_Goal of the exercise_
Below are records; quote them exactly from the first line through the line that contains "reference values of".

_Information provided_
+===+
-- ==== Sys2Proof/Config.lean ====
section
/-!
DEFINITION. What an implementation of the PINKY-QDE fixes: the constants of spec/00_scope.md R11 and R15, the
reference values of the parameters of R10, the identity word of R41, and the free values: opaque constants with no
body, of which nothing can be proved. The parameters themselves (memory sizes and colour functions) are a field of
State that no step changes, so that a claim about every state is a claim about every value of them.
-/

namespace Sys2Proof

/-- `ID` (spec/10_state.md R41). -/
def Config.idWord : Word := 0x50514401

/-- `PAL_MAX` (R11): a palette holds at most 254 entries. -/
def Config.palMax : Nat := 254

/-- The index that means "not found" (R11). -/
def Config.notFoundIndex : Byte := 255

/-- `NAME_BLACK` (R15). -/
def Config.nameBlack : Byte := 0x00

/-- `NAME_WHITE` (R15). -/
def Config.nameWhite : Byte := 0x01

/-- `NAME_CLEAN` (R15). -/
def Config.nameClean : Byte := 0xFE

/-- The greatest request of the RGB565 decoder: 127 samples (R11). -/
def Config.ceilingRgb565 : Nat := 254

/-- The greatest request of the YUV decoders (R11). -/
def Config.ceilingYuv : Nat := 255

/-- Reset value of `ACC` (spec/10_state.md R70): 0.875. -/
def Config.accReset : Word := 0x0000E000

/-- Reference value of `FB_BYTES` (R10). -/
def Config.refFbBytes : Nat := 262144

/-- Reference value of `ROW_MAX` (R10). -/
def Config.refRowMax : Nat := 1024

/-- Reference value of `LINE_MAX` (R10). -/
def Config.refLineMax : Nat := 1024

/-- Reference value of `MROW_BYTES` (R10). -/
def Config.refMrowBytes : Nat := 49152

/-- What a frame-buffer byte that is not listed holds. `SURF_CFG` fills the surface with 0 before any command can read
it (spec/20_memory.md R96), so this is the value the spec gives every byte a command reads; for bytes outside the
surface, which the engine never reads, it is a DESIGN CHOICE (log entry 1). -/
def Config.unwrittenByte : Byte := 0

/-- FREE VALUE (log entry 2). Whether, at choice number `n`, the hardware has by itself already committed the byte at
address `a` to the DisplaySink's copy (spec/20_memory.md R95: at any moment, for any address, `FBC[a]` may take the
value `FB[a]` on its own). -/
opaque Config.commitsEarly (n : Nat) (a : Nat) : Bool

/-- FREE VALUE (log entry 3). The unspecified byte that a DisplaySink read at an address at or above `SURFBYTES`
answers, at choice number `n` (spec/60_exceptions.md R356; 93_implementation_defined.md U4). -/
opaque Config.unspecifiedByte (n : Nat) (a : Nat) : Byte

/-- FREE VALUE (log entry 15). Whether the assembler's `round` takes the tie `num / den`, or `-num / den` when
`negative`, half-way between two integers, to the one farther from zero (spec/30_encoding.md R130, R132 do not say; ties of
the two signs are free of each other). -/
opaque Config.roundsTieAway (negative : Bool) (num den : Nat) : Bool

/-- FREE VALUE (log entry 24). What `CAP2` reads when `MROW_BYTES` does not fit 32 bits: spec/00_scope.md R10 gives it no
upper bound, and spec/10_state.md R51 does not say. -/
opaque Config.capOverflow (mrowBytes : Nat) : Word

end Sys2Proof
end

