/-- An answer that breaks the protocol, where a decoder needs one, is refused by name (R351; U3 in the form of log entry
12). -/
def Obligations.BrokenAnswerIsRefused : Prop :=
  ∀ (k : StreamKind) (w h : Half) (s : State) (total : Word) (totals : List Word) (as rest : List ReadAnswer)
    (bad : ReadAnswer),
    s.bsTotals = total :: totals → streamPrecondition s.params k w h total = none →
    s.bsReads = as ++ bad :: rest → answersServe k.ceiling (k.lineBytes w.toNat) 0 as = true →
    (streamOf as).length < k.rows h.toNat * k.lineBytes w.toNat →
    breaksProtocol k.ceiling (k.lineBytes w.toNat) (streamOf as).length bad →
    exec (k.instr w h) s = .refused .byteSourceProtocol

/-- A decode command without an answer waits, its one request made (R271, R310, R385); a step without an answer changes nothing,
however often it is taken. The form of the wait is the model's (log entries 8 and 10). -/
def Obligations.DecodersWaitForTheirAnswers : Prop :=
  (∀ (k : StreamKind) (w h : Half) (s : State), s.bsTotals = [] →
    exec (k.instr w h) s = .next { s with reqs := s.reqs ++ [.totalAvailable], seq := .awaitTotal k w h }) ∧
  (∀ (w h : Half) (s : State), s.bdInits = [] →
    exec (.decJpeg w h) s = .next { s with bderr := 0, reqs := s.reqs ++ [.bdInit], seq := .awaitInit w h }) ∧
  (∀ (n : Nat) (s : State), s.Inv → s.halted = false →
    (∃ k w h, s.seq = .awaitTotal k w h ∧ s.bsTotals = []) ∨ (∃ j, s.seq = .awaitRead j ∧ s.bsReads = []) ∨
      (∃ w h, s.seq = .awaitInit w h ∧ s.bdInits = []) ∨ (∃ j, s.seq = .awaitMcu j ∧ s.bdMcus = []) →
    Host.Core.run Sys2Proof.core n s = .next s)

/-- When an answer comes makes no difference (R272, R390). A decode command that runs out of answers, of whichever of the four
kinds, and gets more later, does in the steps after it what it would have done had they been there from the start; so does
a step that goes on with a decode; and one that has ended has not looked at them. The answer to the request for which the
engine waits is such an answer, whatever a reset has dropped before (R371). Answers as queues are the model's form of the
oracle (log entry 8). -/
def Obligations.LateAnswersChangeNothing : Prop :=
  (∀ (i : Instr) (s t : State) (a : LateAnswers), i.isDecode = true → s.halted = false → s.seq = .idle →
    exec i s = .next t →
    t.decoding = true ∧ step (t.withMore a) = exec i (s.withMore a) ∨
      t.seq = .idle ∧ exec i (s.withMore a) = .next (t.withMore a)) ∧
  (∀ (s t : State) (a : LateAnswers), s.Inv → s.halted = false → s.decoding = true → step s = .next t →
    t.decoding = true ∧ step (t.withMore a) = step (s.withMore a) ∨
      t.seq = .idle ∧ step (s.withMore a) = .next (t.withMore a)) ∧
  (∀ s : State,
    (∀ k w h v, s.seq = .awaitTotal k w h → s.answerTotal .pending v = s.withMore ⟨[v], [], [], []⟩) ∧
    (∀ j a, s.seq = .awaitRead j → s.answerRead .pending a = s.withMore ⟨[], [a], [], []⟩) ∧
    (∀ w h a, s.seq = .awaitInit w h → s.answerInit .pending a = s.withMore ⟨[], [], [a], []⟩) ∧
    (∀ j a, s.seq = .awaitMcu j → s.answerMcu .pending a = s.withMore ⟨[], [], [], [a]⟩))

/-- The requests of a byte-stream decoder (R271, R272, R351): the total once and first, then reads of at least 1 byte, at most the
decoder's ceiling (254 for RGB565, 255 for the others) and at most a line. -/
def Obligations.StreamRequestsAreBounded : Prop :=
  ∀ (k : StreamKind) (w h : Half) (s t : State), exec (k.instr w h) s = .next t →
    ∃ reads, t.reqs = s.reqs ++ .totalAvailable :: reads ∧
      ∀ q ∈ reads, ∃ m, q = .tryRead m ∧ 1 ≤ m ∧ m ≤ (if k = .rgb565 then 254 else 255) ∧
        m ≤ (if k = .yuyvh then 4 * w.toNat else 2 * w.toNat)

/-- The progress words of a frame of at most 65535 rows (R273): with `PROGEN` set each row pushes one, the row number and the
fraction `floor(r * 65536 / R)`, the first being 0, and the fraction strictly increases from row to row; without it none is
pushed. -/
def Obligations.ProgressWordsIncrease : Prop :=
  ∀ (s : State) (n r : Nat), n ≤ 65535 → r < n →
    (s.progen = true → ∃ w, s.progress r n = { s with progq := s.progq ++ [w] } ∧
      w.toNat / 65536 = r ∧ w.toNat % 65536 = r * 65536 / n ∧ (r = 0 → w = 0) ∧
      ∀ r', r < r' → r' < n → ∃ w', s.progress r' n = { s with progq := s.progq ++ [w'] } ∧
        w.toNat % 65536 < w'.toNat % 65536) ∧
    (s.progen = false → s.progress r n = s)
+===+
_Exercise result_
-- ==== Sys2Proof/Config.lean ====
section
/-!
DEFINITION. What an implementation of the PINKY-QDE fixes: the constants of spec/00_scope.md R11 and R15, the
reference values of the parameters of R10, the identity word of R41, and the free values: opaque constants with no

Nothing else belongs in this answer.